=== DATA ===

/-- One more result raises its flags. -/
theorem raise (h : s.FlagsRaised t n raised) {f : FpFlags} (hf : ∀ e, raised n = some e → e = f) :
    s.FlagsRaised (t.raiseFlags .vector f) (n + 1) raised := by
  intro p hp
  obtain ⟨h1, h2, h3⟩ := arithmeticFlags_plain p hp
  have hbit : bitAt (t.raiseFlags .vector f).dfr p.2 = (bitAt t.dfr p.2 || p.1 f) := by
    rw [State.raiseFlags_dfr, bitAt_deriveDfr_stored _ h1 h3, bitAt_or, bitAt_raisedBits_vector f p hp]
  obtain ⟨hset, hback⟩ := h p hp
  rw [hbit, Bool.or_eq_true]
  refine ⟨fun hs => ?_, fun hu => ?_⟩
  · rcases hs with hs | ⟨i, e, hi, he, hpe⟩
    · exact .inl (hset (.inl hs))
    · rcases Nat.lt_succ_iff_lt_or_eq.mp hi with hi | rfl
      · exact .inl (hset (.inr ⟨i, e, hi, he, hpe⟩))
      · exact .inr (by rw [← hf e he]; exact hpe)
  · rcases hu with hu | hu
    · exact (hback hu).imp id fun ⟨i, hi, hall⟩ => ⟨i, Nat.lt_succ_of_lt hi, hall⟩
    · exact .inr ⟨n, Nat.lt_succ_self n, fun e he => by rw [hf e he]; exact hu⟩

/-- One more position raises none. -/
theorem skip (h : s.FlagsRaised t n raised) (hf : ∀ e, raised n = some e → e = {}) : s.FlagsRaised t (n + 1) raised := by
  intro p hp
  obtain ⟨hset, hback⟩ := h p hp
  refine ⟨fun hs => ?_, fun hu => (hback hu).imp id fun ⟨i, hi, hall⟩ => ⟨i, Nat.lt_succ_of_lt hi, hall⟩⟩
  rcases hs with hs | ⟨i, e, hi, he, hpe⟩
  · exact hset (.inl hs)
  · rcases Nat.lt_succ_iff_lt_or_eq.mp hi with hi | rfl
    · exact hset (.inr ⟨i, e, hi, he, hpe⟩)
    · rw [hf e he, arithmeticFlags_none p hp] at hpe
      cases hpe

end State.FlagsRaised

/-! ### Reading behind the stores of a field -/

/-- The first `k` elements of a field share no byte with an element that lies apart from them. -/
theorem State.not_inField {s : State} {w v : Width} {start a : Addr} {k : Nat}
    (h : ∀ j, j < k → s.elemsApart w (itemAddr w start j) v a) {b : Nat} (h1 : s.elemByte v a ≤ b)
    (h2 : b < s.elemByte v a + v.bytes) : ¬ s.inField w start k b := by
  rintro ⟨j, hj, h3, h4⟩
  have := h j hj
  unfold State.elemsApart at this
  omega

namespace State.Frame

variable {s t : State} {changed : Byte → Prop} {flags : List Nat} {w : Width} {start : Addr} {k : Nat}
  (h : s.Frame t changed flags (s.inField w start k)) (hw : Memory.wf s.mem = true)
include h hw

theorem elem_out {v : Width} {a : Addr} (ha : ∀ j, j < k → s.elemsApart w (itemAddr w start j) v a) :
    t.elemOfMemory v a = s.elemOfMemory v a :=
  h.elemOfMemory hw fun _ h1 h2 => State.not_inField ha h1 h2

theorem bit_out {a : Addr} (ha : ∀ j, j < k → s.bitByte a < s.elemByte w (itemAddr w start j) ∨
    s.elemByte w (itemAddr w start j) + w.bytes ≤ s.bitByte a) : t.bitOfMemory a = s.bitOfMemory a :=
  h.bitOfMemory hw fun ⟨j, hj, h1, h2⟩ => by
    have := ha j hj
    omega

theorem streamElem_out {st : Stream} {v : Width} {m : Nat} (ha : s.apart st v w start m) (hk : k ≤ m) (ext : Word) (i : Nat) :
    t.streamElem st v ext i = s.streamElem st v ext i := by
  unfold State.streamElem
  cases st with
  | const c => rfl
  | vec a len =>
    simp only
    split
    · next hi => exact h.elem_out hw fun j hj => State.elemsApart_symm (ha i hi j (Nat.lt_of_lt_of_le hj hk))
    · rfl

theorem permissive_out {ctl : Control} {m i : Nat} (ha : s.controlApart ctl w start m) (hi : i < m) (hk : k ≤ m) :
    t.permissive ctl i = s.permissive ctl i := by
  unfold State.permissive
  unfold State.controlApart at ha
  cases hb : ctl.base with
  | none => rfl
  | some a =>
    rw [hb] at ha
    simp only
    rw [h.bit_out hw fun j hj => ha i hi j (Nat.lt_of_lt_of_le hj hk)]

end State.Frame

/-! ### The loop of R415 -/

theorem narrow_narrow (w : Width) (v : Word) : narrow w (narrow w v) = narrow w v := by
  cases w
  · exact congrArg (0#32 ++ ·) (rightHalf_append _ _)
  · rfl

/-- A result is as a claim says, in the value that an element of the width holds and in its flags. -/
def FpResult.Matches (r : FpResult) (w : Width) (claim : Option FpResult) : Prop :=
  ∀ x, claim = some x → narrow w r.value = narrow w x.value ∧ r.flags = x.flags

theorem FpResult.Matches.of_eq {r : FpResult} {w : Width} {claim : Option FpResult} (h : ∀ x, claim = some x → r = x) :
    r.Matches w claim := fun x hx => by rw [h x hx]; exact ⟨rfl, rfl⟩

/-- The flags that a vector instruction is said to raise at position `k`. -/
def State.flagsAt (s : State) (ctl : Control) (result : Nat → Option FpResult) (k : Nat) : Option FpFlags :=
  if s.permissive ctl k then (result k).map FpResult.flags else some {}

section
variable {s : State} {w : Width} {d : Dest} {ctl : Control} {result : Nat → Option FpResult}

/-- One more element of the destination is stored. -/
theorem State.ElementsAre.store {t : State} {k : Nat} {value : Nat → Option Word} {v : Word}
    (h : s.ElementsAre t w { d with len := k } ctl value) (hv : ∀ x, value k = some x → narrow w v = narrow w x)
    (hw : Memory.wf t.mem = true) (hp : t.params = s.params) (hctl : s.permissive ctl k = true)
    (hap : ∀ j, j < k → s.elemsApart w (itemAddr w d.start k) w (itemAddr w d.start j)) :
    s.ElementsAre (t.withElem w (itemAddr w d.start k) v) w { d with len := k + 1 } ctl value := by
  have hap' (j : Nat) (hj : j < k) : t.elemsApart w (itemAddr w d.start k) w (itemAddr w d.start j) := by
    unfold State.elemsApart
    rw [State.elemByte_congr hp, State.elemByte_congr hp]
    exact hap j hj
  intro j hj
  rcases Nat.lt_succ_iff_lt_or_eq.mp hj with hj | rfl
  · rw [State.elemOfMemory_withElem_ne t w _ v hw (hap' j hj)]
    exact h j hj
  · exact ⟨fun _ x hx => (State.elemOfMemory_withElem_self t w _ v hw).trans (hv x hx),
      fun hc => absurd (hc.symm.trans hctl) Bool.false_ne_true⟩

===

Would you output all of the material exactly as it reads?

/-- One more result raises its flags. -/
theorem raise (h : s.FlagsRaised t n raised) {f : FpFlags} (hf : ∀ e, raised n = some e → e = f) :
    s.FlagsRaised (t.raiseFlags .vector f) (n + 1) raised := by
  intro p hp
  obtain ⟨h1, h2, h3⟩ := arithmeticFlags_plain p hp
  have hbit : bitAt (t.raiseFlags .vector f).dfr p.2 = (bitAt t.dfr p.2 || p.1 f) := by
    rw [State.raiseFlags_dfr, bitAt_deriveDfr_stored _ h1 h3, bitAt_or, bitAt_raisedBits_vector f p hp]
  obtain ⟨hset, hback⟩ := h p hp
  rw [hbit, Bool.or_eq_true]
  refine ⟨fun hs => ?_, fun hu => ?_⟩
  · rcases hs with hs | ⟨i, e, hi, he, hpe⟩
    · exact .inl (hset (.inl hs))
    · rcases Nat.lt_succ_iff_lt_or_eq.mp hi with hi | rfl
      · exact .inl (hset (.inr ⟨i, e, hi, he, hpe⟩))
      · exact .inr (by rw [← hf e he]; exact hpe)
  · rcases hu with hu | hu
    · exact (hback hu).imp id fun ⟨i, hi, hall⟩ => ⟨i, Nat.lt_succ_of_lt hi, hall⟩
    · exact .inr ⟨n, Nat.lt_succ_self n, fun e he => by rw [hf e he]; exact hu⟩

/-- One more position raises none. -/
theorem skip (h : s.FlagsRaised t n raised) (hf : ∀ e, raised n = some e → e = {}) : s.FlagsRaised t (n + 1) raised := by
  intro p hp
  obtain ⟨hset, hback⟩ := h p hp
  refine ⟨fun hs => ?_, fun hu => (hback hu).imp id fun ⟨i, hi, hall⟩ => ⟨i, Nat.lt_succ_of_lt hi, hall⟩⟩
  rcases hs with hs | ⟨i, e, hi, he, hpe⟩
  · exact hset (.inl hs)
  · rcases Nat.lt_succ_iff_lt_or_eq.mp hi with hi | rfl
    · exact hset (.inr ⟨i, e, hi, he, hpe⟩)
    · rw [hf e he, arithmeticFlags_none p hp] at hpe
      cases hpe

end State.FlagsRaised

/-! ### Reading behind the stores of a field -/

/-- The first `k` elements of a field share no byte with an element that lies apart from them. -/
theorem State.not_inField {s : State} {w v : Width} {start a : Addr} {k : Nat}
    (h : ∀ j, j < k → s.elemsApart w (itemAddr w start j) v a) {b : Nat} (h1 : s.elemByte v a ≤ b)
    (h2 : b < s.elemByte v a + v.bytes) : ¬ s.inField w start k b := by
  rintro ⟨j, hj, h3, h4⟩
  have := h j hj
  unfold State.elemsApart at this
  omega

namespace State.Frame

variable {s t : State} {changed : Byte → Prop} {flags : List Nat} {w : Width} {start : Addr} {k : Nat}
  (h : s.Frame t changed flags (s.inField w start k)) (hw : Memory.wf s.mem = true)
include h hw

theorem elem_out {v : Width} {a : Addr} (ha : ∀ j, j < k → s.elemsApart w (itemAddr w start j) v a) :
    t.elemOfMemory v a = s.elemOfMemory v a :=
  h.elemOfMemory hw fun _ h1 h2 => State.not_inField ha h1 h2

theorem bit_out {a : Addr} (ha : ∀ j, j < k → s.bitByte a < s.elemByte w (itemAddr w start j) ∨
    s.elemByte w (itemAddr w start j) + w.bytes ≤ s.bitByte a) : t.bitOfMemory a = s.bitOfMemory a :=
  h.bitOfMemory hw fun ⟨j, hj, h1, h2⟩ => by
    have := ha j hj
    omega

theorem streamElem_out {st : Stream} {v : Width} {m : Nat} (ha : s.apart st v w start m) (hk : k ≤ m) (ext : Word) (i : Nat) :
    t.streamElem st v ext i = s.streamElem st v ext i := by
  unfold State.streamElem
  cases st with
  | const c => rfl
  | vec a len =>
    simp only
    split
    · next hi => exact h.elem_out hw fun j hj => State.elemsApart_symm (ha i hi j (Nat.lt_of_lt_of_le hj hk))
    · rfl

theorem permissive_out {ctl : Control} {m i : Nat} (ha : s.controlApart ctl w start m) (hi : i < m) (hk : k ≤ m) :
    t.permissive ctl i = s.permissive ctl i := by
  unfold State.permissive
  unfold State.controlApart at ha
  cases hb : ctl.base with
  | none => rfl
  | some a =>
    rw [hb] at ha
    simp only
    rw [h.bit_out hw fun j hj => ha i hi j (Nat.lt_of_lt_of_le hj hk)]

end State.Frame

/-! ### The loop of R415 -/

theorem narrow_narrow (w : Width) (v : Word) : narrow w (narrow w v) = narrow w v := by
  cases w
  · exact congrArg (0#32 ++ ·) (rightHalf_append _ _)
  · rfl

/-- A result is as a claim says, in the value that an element of the width holds and in its flags. -/
def FpResult.Matches (r : FpResult) (w : Width) (claim : Option FpResult) : Prop :=
  ∀ x, claim = some x → narrow w r.value = narrow w x.value ∧ r.flags = x.flags

theorem FpResult.Matches.of_eq {r : FpResult} {w : Width} {claim : Option FpResult} (h : ∀ x, claim = some x → r = x) :
    r.Matches w claim := fun x hx => by rw [h x hx]; exact ⟨rfl, rfl⟩

/-- The flags that a vector instruction is said to raise at position `k`. -/
def State.flagsAt (s : State) (ctl : Control) (result : Nat → Option FpResult) (k : Nat) : Option FpFlags :=
  if s.permissive ctl k then (result k).map FpResult.flags else some {}

section
variable {s : State} {w : Width} {d : Dest} {ctl : Control} {result : Nat → Option FpResult}

/-- One more element of the destination is stored. -/
theorem State.ElementsAre.store {t : State} {k : Nat} {value : Nat → Option Word} {v : Word}
    (h : s.ElementsAre t w { d with len := k } ctl value) (hv : ∀ x, value k = some x → narrow w v = narrow w x)
    (hw : Memory.wf t.mem = true) (hp : t.params = s.params) (hctl : s.permissive ctl k = true)
    (hap : ∀ j, j < k → s.elemsApart w (itemAddr w d.start k) w (itemAddr w d.start j)) :
    s.ElementsAre (t.withElem w (itemAddr w d.start k) v) w { d with len := k + 1 } ctl value := by
  have hap' (j : Nat) (hj : j < k) : t.elemsApart w (itemAddr w d.start k) w (itemAddr w d.start j) := by
    unfold State.elemsApart
    rw [State.elemByte_congr hp, State.elemByte_congr hp]
    exact hap j hj
  intro j hj
  rcases Nat.lt_succ_iff_lt_or_eq.mp hj with hj | rfl
  · rw [State.elemOfMemory_withElem_ne t w _ v hw (hap' j hj)]
    exact h j hj
  · exact ⟨fun _ x hx => (State.elemOfMemory_withElem_self t w _ v hw).trans (hv x hx),
      fun hc => absurd (hc.symm.trans hctl) Bool.false_ne_true⟩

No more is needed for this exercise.